— EXERCISE OBJECTIVE —
Both the line containing "s.tfFrames := (rfl)" and the line containing "s.slotWrites := (rfl)" belong to the span. Output exactly that span from the listing below, and nothing outside it.

■ ■ ■ ■ ■

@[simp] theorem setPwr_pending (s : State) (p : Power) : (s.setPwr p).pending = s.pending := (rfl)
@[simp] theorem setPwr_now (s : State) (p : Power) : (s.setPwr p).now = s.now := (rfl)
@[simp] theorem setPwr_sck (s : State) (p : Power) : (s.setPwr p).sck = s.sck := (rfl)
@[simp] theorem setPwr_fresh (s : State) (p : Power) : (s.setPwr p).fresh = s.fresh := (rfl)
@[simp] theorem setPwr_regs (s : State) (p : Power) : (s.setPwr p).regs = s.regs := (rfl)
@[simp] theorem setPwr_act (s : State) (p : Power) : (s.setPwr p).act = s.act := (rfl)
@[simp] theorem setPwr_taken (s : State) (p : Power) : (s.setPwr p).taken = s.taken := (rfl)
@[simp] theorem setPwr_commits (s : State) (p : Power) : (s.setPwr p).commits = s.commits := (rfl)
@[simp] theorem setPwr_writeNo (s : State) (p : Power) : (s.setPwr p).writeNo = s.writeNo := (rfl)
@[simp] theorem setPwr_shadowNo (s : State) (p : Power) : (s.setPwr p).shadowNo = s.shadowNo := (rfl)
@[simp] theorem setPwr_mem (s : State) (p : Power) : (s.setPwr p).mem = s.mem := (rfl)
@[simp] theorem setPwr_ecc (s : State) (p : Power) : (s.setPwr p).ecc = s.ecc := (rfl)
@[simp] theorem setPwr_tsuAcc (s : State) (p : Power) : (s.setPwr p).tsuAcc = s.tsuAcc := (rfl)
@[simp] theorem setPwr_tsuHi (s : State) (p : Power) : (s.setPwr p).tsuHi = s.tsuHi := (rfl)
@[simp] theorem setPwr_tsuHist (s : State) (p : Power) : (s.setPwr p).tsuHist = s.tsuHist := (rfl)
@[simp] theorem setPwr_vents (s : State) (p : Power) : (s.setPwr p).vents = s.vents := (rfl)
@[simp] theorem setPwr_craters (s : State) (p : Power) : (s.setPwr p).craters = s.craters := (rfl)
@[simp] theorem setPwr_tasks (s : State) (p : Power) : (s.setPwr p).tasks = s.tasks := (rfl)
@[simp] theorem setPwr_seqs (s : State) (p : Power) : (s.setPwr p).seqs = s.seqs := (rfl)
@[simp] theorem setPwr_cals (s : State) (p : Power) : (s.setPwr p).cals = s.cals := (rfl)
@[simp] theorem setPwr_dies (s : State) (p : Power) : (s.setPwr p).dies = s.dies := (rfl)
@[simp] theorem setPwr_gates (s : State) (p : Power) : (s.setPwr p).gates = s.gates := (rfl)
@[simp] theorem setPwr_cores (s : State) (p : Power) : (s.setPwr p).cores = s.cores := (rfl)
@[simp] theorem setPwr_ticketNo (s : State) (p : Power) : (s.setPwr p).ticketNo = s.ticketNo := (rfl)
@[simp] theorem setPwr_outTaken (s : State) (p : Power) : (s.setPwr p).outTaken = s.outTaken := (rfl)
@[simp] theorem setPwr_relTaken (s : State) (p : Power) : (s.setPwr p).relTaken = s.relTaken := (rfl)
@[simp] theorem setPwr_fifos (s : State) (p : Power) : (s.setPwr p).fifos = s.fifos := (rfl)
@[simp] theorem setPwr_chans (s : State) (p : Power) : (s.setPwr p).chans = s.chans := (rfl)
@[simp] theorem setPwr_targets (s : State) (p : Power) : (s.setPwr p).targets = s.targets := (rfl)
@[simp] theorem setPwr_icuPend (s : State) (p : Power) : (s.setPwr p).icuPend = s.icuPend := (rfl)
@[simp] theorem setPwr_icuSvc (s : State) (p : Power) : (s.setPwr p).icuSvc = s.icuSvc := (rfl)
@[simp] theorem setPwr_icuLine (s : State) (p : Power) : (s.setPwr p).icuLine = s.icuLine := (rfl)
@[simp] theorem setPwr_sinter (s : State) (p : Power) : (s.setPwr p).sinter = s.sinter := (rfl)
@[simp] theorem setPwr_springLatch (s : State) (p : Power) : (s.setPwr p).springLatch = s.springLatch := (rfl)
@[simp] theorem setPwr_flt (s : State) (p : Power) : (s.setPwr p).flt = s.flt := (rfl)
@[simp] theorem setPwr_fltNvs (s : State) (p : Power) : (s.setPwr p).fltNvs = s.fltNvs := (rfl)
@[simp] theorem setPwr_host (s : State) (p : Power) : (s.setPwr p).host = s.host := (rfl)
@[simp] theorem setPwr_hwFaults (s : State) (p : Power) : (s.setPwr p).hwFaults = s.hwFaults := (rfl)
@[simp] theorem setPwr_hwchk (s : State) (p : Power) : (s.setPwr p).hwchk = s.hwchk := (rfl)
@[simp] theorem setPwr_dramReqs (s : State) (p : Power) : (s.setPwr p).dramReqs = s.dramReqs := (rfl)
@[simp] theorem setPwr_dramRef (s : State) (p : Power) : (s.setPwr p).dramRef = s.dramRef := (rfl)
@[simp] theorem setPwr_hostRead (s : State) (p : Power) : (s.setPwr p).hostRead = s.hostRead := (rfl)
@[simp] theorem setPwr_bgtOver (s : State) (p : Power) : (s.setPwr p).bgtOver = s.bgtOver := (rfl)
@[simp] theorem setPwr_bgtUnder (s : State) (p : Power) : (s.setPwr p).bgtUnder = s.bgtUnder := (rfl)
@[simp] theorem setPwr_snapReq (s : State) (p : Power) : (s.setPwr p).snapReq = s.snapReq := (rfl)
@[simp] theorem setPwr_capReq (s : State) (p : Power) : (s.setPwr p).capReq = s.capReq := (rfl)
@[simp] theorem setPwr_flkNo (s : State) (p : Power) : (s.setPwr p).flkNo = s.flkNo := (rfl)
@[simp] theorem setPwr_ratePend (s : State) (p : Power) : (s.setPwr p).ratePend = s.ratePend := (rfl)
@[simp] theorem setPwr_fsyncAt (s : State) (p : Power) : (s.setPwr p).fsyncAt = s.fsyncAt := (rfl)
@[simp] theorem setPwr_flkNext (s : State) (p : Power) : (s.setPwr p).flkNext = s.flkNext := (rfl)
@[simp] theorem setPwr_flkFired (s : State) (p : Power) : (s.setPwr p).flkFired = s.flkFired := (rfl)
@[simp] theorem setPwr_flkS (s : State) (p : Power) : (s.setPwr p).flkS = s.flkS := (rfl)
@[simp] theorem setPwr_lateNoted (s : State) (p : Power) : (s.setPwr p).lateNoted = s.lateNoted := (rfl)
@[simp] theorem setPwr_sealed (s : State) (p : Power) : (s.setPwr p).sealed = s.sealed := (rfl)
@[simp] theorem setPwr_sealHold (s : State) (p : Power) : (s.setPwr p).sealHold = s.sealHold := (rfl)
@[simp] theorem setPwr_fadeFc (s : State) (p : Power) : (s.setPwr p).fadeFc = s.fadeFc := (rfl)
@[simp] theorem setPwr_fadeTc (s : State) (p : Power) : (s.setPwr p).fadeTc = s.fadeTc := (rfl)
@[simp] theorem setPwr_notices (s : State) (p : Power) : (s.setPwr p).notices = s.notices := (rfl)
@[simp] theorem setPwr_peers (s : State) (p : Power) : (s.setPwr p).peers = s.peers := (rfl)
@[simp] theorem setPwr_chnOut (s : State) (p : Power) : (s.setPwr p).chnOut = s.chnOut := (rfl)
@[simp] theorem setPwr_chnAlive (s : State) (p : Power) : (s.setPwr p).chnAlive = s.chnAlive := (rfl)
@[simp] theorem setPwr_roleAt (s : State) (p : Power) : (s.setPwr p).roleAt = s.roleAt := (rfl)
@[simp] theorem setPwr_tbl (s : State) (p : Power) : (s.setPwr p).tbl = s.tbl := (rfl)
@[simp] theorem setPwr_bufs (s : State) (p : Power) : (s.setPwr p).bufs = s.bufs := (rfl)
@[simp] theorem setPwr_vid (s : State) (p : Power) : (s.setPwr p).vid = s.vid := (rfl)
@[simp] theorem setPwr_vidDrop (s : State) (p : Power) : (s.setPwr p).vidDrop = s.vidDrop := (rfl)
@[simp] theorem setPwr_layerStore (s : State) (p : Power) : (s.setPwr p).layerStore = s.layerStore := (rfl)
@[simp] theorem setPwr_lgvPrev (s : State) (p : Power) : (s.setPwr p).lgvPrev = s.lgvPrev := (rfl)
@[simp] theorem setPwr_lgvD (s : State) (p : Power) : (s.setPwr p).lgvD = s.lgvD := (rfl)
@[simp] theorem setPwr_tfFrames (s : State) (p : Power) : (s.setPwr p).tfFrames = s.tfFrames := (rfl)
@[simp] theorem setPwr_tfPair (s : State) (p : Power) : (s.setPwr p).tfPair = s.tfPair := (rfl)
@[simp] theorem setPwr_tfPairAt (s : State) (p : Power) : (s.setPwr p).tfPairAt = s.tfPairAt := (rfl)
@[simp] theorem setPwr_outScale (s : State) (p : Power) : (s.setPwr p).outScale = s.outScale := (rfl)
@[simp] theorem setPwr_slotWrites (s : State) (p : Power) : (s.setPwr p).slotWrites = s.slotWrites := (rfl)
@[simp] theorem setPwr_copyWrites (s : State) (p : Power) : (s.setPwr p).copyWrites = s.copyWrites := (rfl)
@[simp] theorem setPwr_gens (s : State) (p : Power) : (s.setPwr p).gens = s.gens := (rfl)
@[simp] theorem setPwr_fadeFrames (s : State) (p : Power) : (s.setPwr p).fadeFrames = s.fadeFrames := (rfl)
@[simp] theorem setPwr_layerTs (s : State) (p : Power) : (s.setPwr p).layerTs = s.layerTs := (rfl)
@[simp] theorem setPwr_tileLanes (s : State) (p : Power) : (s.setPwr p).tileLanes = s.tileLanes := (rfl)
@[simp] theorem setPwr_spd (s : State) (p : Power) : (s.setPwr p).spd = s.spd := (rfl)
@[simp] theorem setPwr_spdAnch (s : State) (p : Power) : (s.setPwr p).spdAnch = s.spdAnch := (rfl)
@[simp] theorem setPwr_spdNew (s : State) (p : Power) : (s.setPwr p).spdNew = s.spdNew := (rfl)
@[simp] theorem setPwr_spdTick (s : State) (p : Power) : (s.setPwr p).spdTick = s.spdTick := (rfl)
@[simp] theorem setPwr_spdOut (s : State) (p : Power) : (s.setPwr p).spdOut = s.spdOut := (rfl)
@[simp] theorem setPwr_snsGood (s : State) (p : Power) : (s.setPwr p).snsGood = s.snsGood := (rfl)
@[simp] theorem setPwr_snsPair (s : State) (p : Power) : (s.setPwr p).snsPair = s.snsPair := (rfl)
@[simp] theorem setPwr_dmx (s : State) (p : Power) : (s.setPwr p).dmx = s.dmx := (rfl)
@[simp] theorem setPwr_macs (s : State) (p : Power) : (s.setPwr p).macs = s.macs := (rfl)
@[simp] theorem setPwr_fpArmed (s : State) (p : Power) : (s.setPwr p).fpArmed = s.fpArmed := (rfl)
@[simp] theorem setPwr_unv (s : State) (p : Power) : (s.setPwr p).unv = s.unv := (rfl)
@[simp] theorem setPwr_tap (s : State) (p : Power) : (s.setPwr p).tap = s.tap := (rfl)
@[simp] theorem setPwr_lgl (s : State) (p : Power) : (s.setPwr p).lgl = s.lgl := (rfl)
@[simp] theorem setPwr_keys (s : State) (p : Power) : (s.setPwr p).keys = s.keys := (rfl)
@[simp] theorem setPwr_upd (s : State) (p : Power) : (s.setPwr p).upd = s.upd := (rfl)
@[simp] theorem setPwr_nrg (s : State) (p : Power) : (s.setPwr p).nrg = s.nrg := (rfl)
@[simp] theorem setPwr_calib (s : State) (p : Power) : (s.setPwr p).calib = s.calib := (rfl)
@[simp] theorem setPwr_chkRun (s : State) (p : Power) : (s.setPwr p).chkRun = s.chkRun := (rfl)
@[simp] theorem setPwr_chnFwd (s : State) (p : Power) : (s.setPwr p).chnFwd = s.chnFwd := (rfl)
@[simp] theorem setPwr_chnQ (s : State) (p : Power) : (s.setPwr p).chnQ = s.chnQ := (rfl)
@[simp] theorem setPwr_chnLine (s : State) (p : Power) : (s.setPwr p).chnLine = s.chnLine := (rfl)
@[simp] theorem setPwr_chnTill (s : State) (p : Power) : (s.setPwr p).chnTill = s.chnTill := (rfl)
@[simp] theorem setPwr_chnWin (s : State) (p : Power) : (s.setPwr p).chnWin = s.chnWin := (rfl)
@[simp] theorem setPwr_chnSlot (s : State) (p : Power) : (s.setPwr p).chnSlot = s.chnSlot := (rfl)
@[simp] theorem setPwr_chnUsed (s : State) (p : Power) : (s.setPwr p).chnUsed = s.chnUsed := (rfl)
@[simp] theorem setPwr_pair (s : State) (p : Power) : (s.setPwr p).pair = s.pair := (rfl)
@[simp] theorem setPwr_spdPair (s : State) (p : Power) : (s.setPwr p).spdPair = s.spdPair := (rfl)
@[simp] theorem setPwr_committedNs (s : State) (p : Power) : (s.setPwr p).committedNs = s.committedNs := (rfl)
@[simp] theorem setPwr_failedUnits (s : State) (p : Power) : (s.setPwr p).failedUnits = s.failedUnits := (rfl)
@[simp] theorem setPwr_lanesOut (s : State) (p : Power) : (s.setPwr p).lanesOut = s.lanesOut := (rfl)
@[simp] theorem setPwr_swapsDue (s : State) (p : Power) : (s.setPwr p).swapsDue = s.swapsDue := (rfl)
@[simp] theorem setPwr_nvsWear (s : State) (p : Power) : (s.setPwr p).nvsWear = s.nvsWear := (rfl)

■ ■ ■ ■ ■

— OUTPUT FOR THIS TASK —
@[simp] theorem setPwr_tfFrames (s : State) (p : Power) : (s.setPwr p).tfFrames = s.tfFrames := (rfl)
@[simp] theorem setPwr_tfPair (s : State) (p : Power) : (s.setPwr p).tfPair = s.tfPair := (rfl)
@[simp] theorem setPwr_tfPairAt (s : State) (p : Power) : (s.setPwr p).tfPairAt = s.tfPairAt := (rfl)
@[simp] theorem setPwr_outScale (s : State) (p : Power) : (s.setPwr p).outScale = s.outScale := (rfl)
@[simp] theorem setPwr_slotWrites (s : State) (p : Power) : (s.setPwr p).slotWrites = s.slotWrites := (rfl)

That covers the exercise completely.